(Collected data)

-- ==== Sys2Proof/Machine/Partitions.lean ====
section
/-!
DEFINITION. The partition commands (group 0x03xx: R302, R313 to R320, R225, R227, R262, R457) and the stages of a field-set
re-binding (R320). PART_MODE is the coordinator's side of a mode epoch (R372).
-/
namespace Sys2Proof.Machine

/-! ### Zero-fills (Table 5.5) and bindings -/

/-- The regions of a tile that satisfy a test, zero-filled. -/
def Tile.zeroRegs (ti : Tile) (f : Word → Bool) : Tile :=
  ti.region.foldl (fun ti x => if regValid x.2 && f x.2 then ti.zero (regBase x.2 * 4096) (regSize x.2 * 4096) else ti) ti

/-- The RETAIN = 0 regions of a partition, on every tile of its field set. -/
def Engine.zeroRegions (e : Engine) (p : Nat) : Engine :=
  e.modPartTiles p (fun ti => ti.zeroRegs (fun w => regPart w == p && !regRetain w))

/-- Bytes of a slot zero-filled. -/
def Tile.zeroSlot (ti : Tile) (k : Nat) : Tile := { ti with kv := zeroRange ti.kv (k * 16384) 16384 }

/-- The adapter area of a partition zero-filled (R293). -/
def Engine.zeroAdapter (e : Engine) (p : Nat) : Engine :=
  (e.modPartTiles p (fun ti => ti.slotUse.foldl (fun ti x => if x.2 = .adapter p then ti.zeroSlot x.1 else ti) ti))

/-- The loaded graph of an image (R289). -/
def Engine.graphOf (e : Engine) (img : Nat) : Option Nat :=
  (e.graphs.find? (fun x => x.2.image == img && (x.2.state == .loaded || x.2.state == .bound))).map (·.1)

/-- The graph of a partition's bound image leaves BOUND (Table 9.15). -/
def Engine.unbindGraph (e : Engine) (p : Nat) : Engine :=
  let q := e.part p
  if q.image.isSome then e.modGraph q.graph (fun g => if g.state = .bound ∧ q.image = some g.image then { g with state := .loaded } else g) else e

/-- The partition is bound to no image. -/
def Engine.unbind (e : Engine) (p : Nat) : Engine :=
  let e := e.unbindGraph p
  e.modPart p (fun q => { q with image := none, graph := 0, spanIndex := 0, spanLast := 0, spanOf := [], causes := q.causes.filter (· != .imageLost) })

/-! ### Spans (R365, R366) -/

/-- What a part of a span announces of itself; the most bytes H of a handoff are those its LOGITS regions hold after their header, and room
for one is what its BATCH regions leave after a batch table of one entry (log entry 151). -/
def Engine.spanSelf (e : Engine) (p img : Nat) (g : Graph) : SpanPart :=
  let node := g.nodes[g.sample]?
  let decls (c : Nat) : List Decl := (g.classes.getD c {}).decls
  let sizes (role : Nat) (cs : List Nat) : List Nat := cs.flatMap (fun c => ((decls c).filter (fun d => d.role == role)).map (fun d => d.size * 4096))
  let known (k : Nat) : Bool := let n := mget (fun _ => 0xFFF) k (e.part p).spanOf % 4096; n != 0xFFF && mget (fun _ => 0) n e.zroute != 0
  { id := (e.image img).id, part := (e.image img).partIndex, node := e.node, partition := p
    knows := ((List.range 4).filter known).foldl (fun m k => m + 2 ^ k) 0
    samples := match node with | some n => n.spread.length | none => 0
    batches := (g.placed.filter (fun x => x.2.regions.any (fun r => ((decls r.1).getD r.2.1 {}).role == 1))).length
    handoff := ((match node with | some n => sizes 3 [n.cls] | none => []).foldl max 64) - 64
    room := match sizes 1 (List.range g.classes.length) with | [] => 0 | l => l.foldl min (1 <<< 21) - 192 }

#### Exercise objective:
Only the last part of the records is wanted. Repeat it exactly, beginning at the line containing "batches := (g.placed.filter" and ending at the final line.

#### Expected answer:
    batches := (g.placed.filter (fun x => x.2.regions.any (fun r => ((decls r.1).getD r.2.1 {}).role == 1))).length
    handoff := ((match node with | some n => sizes 3 [n.cls] | none => []).foldl max 64) - 64
    room := match sizes 1 (List.range g.classes.length) with | [] => 0 | l => l.foldl min (1 <<< 21) - 192 }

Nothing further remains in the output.